Reduction in the complexity of the 2CM allowed the derivation of more stable estimates for k₃, k₄, and k₃/k₄. This was performed by assuming that the levels of free and nonspecific binding are similar across all grey matter structures in brain (Method C) or by fixing them to the levels measured in cerebellum (Method D). Both constrained methods substantially improved the reliability and inter-subject variability of k₃/k₄ estimates when compared with the unconstrained 2CM configuration. For instance, the k₃/k₄ intersubject variability in caudate—putamen decreased from 44% with the unconstrained 2CM to 15% and 12% with Method C and D, respectively. These latter values are consistent with the 14% variability in the specific to nonspecific binding ratio reported in caudate—putamen with [¹¹C]raclopride (Farde et al, 1995).

Although Methods C and D improved reliability of BP estimates when compared with Method B, all three methods gave similar estimates for DV_T. Both constrained kinetic methods thus provided high accuracy and low inter-individual variability in k₃/k₄ estimates as well as strong correlations between k₃/k₄ and DV_T values. Since Method D has the advantage of computational simplicity, we consider it to be the method of choice for derivation of [¹¹C]-(+)-PHNO BPs.

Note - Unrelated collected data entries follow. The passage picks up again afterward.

-- ==== Sys2Proof/Machine/Commit.lean ====
section
/-! DEFINITION. The boundary (R89) and the commit (R126, R146 to R151). -/

namespace Sys2Proof.Machine

open Sys2Proof

/-! ### What a pair holds -/

/-- The changes of a matched pair: either slot, since both hold the same set (R148). -/
def Bank.matchedChanges (b : Bank) : List Change := (b.operatorSlot.map (·.changes)).getD []

/-- The value that changes give an index. -/
def changeFor (changes : List Change) (index : Nat) : Option Int := (changes.find? fun c => c.index == index).map (·.value)

/-- The changes in order of index (R149). No index appears twice in a slot (R142). -/
def inIndexOrder (changes : List Change) : List Change :=
  (List.range 15).filterMap fun i => changes.find? fun c => c.index == i

/-- R149: a change with its old value: the value in force of a standing setting, 0 for setting 13. -/
def changedOf (set : Settings) (c : Change) : Changed := { index := c.index, old := (set.value c.index : Nat), new := c.value }

/-- The settings with the standing settings of changes put in (R147 step 1, R141). -/
def Settings.putAll (set : Settings) (changes : List Changed) : Settings :=
  changes.foldl (fun t c => t.put c.index c.new.toNat) set

/-! ### The judgement (R146) -/

/-- R146: the conditions of a commit at a boundary notice. -/
def State.commitDue (s : State) : Bool :=
  s.bank.matched && s.reduction.isNone && s.swell.isNone && s.builder.members.isEmpty
    && (s.store.state != .held || (changeFor s.bank.matchedChanges 14).isSome)
    && s.store.state != .resetting

/-! ### A commit without setting 14 (R147, R149, R150) -/

/-- R126: the clock offset after a joint step of `seconds`, with clock time clamped to its range. -/
def State.jointStep (s : State) (seconds : Int) : State :=
  { s with monitor := { s.monitor with
      offset := clamp 0 max48 ((s.clock : Int) + seconds * 1000) - s.monitor.elapsed } }

/-- The bank with both slots empty (R147 step 4, R151 step 3). -/
def Bank.emptied (b : Bank) : Bank := { b with operatorSlot := none, consumerSlot := none }

/-- R147 steps 1 to 4: the settings in force, the SETTINGS record stamped with the boundary, the area write and the slots. -/
def State.commitRecord (s : State) (boundary : Nat) : State :=
  let changes := (inIndexOrder s.bank.matchedChanges).map (changedOf s.bank.inForce)
  let record : SettingsRecord :=
    { stamp := { s.now with clock := boundary }, changes := changes, restated := false }
  let values := s.bank.inForce.putAll changes
  let number := s.store.newestAssigned + 1
  let queued := s.store.accepts
  let s := { s with bank := { s.bank.emptied with inForce := values } }
  (s.handOver (.settings record)).writeArea
    { values := some values,
      lastChange := some (some { changes := changes, mark := if queued then .queued number else .heldBack }),
      lastApplied := if queued then some number else none }

/-- R147 step 5, R151 step 4: the commit notice to the Estimator and the aggregator, with the joint step it holds. -/
def State.commitNotices (s : State) (step : Option Int) : State :=
  let s := { s with estimator := s.estimator.committed }
  match step with
  | some seconds => (s.jointStep seconds).commitNotice true
  | none => s.commitNotice false

/-! ### The epoch commit (R151) -/

/-- R151 step 1: the area is written before the store enters RESETTING, so the writes under way and this one are complete
here (log 16). -/
def State.writeEpoch (s : State) (epoch : Nat) : State :=
  let w : AreaWrite := { epoch := some epoch, lastApplied := some 0, lastChange := some none, resetMark := some true }
  { s with bank := { s.bank with area := s.bank.areaAhead.apply w, areaWrites := [] } }

/-- R151 steps 1 to 3: the area, the store's epoch reset and the slots. -/
def State.commitEpoch (s : State) (epoch : Nat) : State :=
  let s := (s.writeEpoch epoch).beginReset
  { s with bank := s.bank.emptied }

/-! ### The boundary -/

/-- R146: the Bank takes a boundary notice. -/
def State.boundaryNotice (s : State) (boundary : Nat) : State :=
  if s.commitDue then
    let changes := s.bank.matchedChanges
    match changeFor changes 14 with
    | some epoch => (s.commitEpoch epoch.toNat).commitNotices none
    | none => (s.commitRecord boundary).commitNotices (changeFor changes 13)
  else s

/-- R89: the aggregator takes the boundary that is due. -/
def State.takeBoundary (s : State) : State :=
  let boundary := s.aggregator.nextBoundary
  let s := s.deliver (s.intervalRecord boundary s.monitor.elapsed)
  let s := { s with aggregator := { s.aggregator with lastClosed := some boundary } }
  (((s.openInterval boundary false false).setBoundary).boundaryNotice boundary).finish

end Sys2Proof.Machine
end

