-- ==== Sys2Proof/Machine/Core.lean ====
section
/-! DEFINITION. The machine as the host takes it. -/

def Sys2Proof.core : Host.Core :=
  { State := Sys2Proof.Machine.State, Fault := Sys2Proof.Machine.Fault, Refusal := Sys2Proof.Machine.Refusal,
    step := Sys2Proof.Machine.step, reset := Sys2Proof.Machine.State.reset }
end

The rank order of [¹¹C](+)-PHNO BP values (cerebellum < caudate < putamen < VST < GP) conforms to the densities of D₂ receptors reported in the post-mortem human brain. Detailed autoradiography studies of the anatomic distribution of D₂ receptors in human, using [¹²³I]epidepride and [³H]spiperone, have demonstrated that the caudate, putamen, and nucleus accumbens contain the highest densities of D₂ receptors (Camps et al, 1989; De Keyser et al, 1988; Gurevich and Joyce, 1999; Kessler et al, 1993; Murray et al, 1994). Lower but still significant D₂-receptor densities were detected in GP, which represented 5% to 20% of that measured in caudate-putamen, while the thalamus, hypothalamus, amygdala, and cerebral cortex showed the lowest densities, representing 5% to 20% of that measured in caudate—putamen. It is however noteworthy that most studies on the brain distribution of D₂ receptors have used radioligands, which not only have high affinity for the D₂ but also for the D₃ receptors. For example, [¹²³I]epidepride and [³H]spiperone both have picomolar affinities for both receptor subtypes (Sokoloff et al, 1990; Vile et al, 1995), suggesting that autoradiography data obtained with these radioligands actually reflect the mixed distribution of both D₂ and D₃-receptor subtypes in brain. One striking observation of our study was the conspicuously high level of [¹¹C]-(+)-PHNO binding in GP, a region that does not stand out as having a particularly high D₂-receptor density in vitro and that has been scarcely studied using PET or SPECT. Radioligands such as [¹¹C]raclopride and [¹²³I]IBZM, which display nanomolar affinity for the D_2/3 receptors, may not have a sufficiently high affinity to detect the relatively modest D₂-receptor concentrations in GP. Most studies using radioligands such as [¹¹C]FLB457, [¹⁸F]Fallypride, or [¹²³I]epidepride, which display picomolar affinities for both the D₂ and D₃ receptors, have enabled the identification of regions with low density of D₂ receptors such as amygdala, neocortex, and thalamus (Farde et al, 1997; Fujita et al, 1999; Mukherjee et al, 2002) but did not report on the visualization of GP in vivo. Only one PET study, using [¹¹C]FLB457 in human, clearly identified GP as a region with high D_2/3 binding, with a binding only slightly less than that measured in caudate—putamen (Okubo et al, 1999).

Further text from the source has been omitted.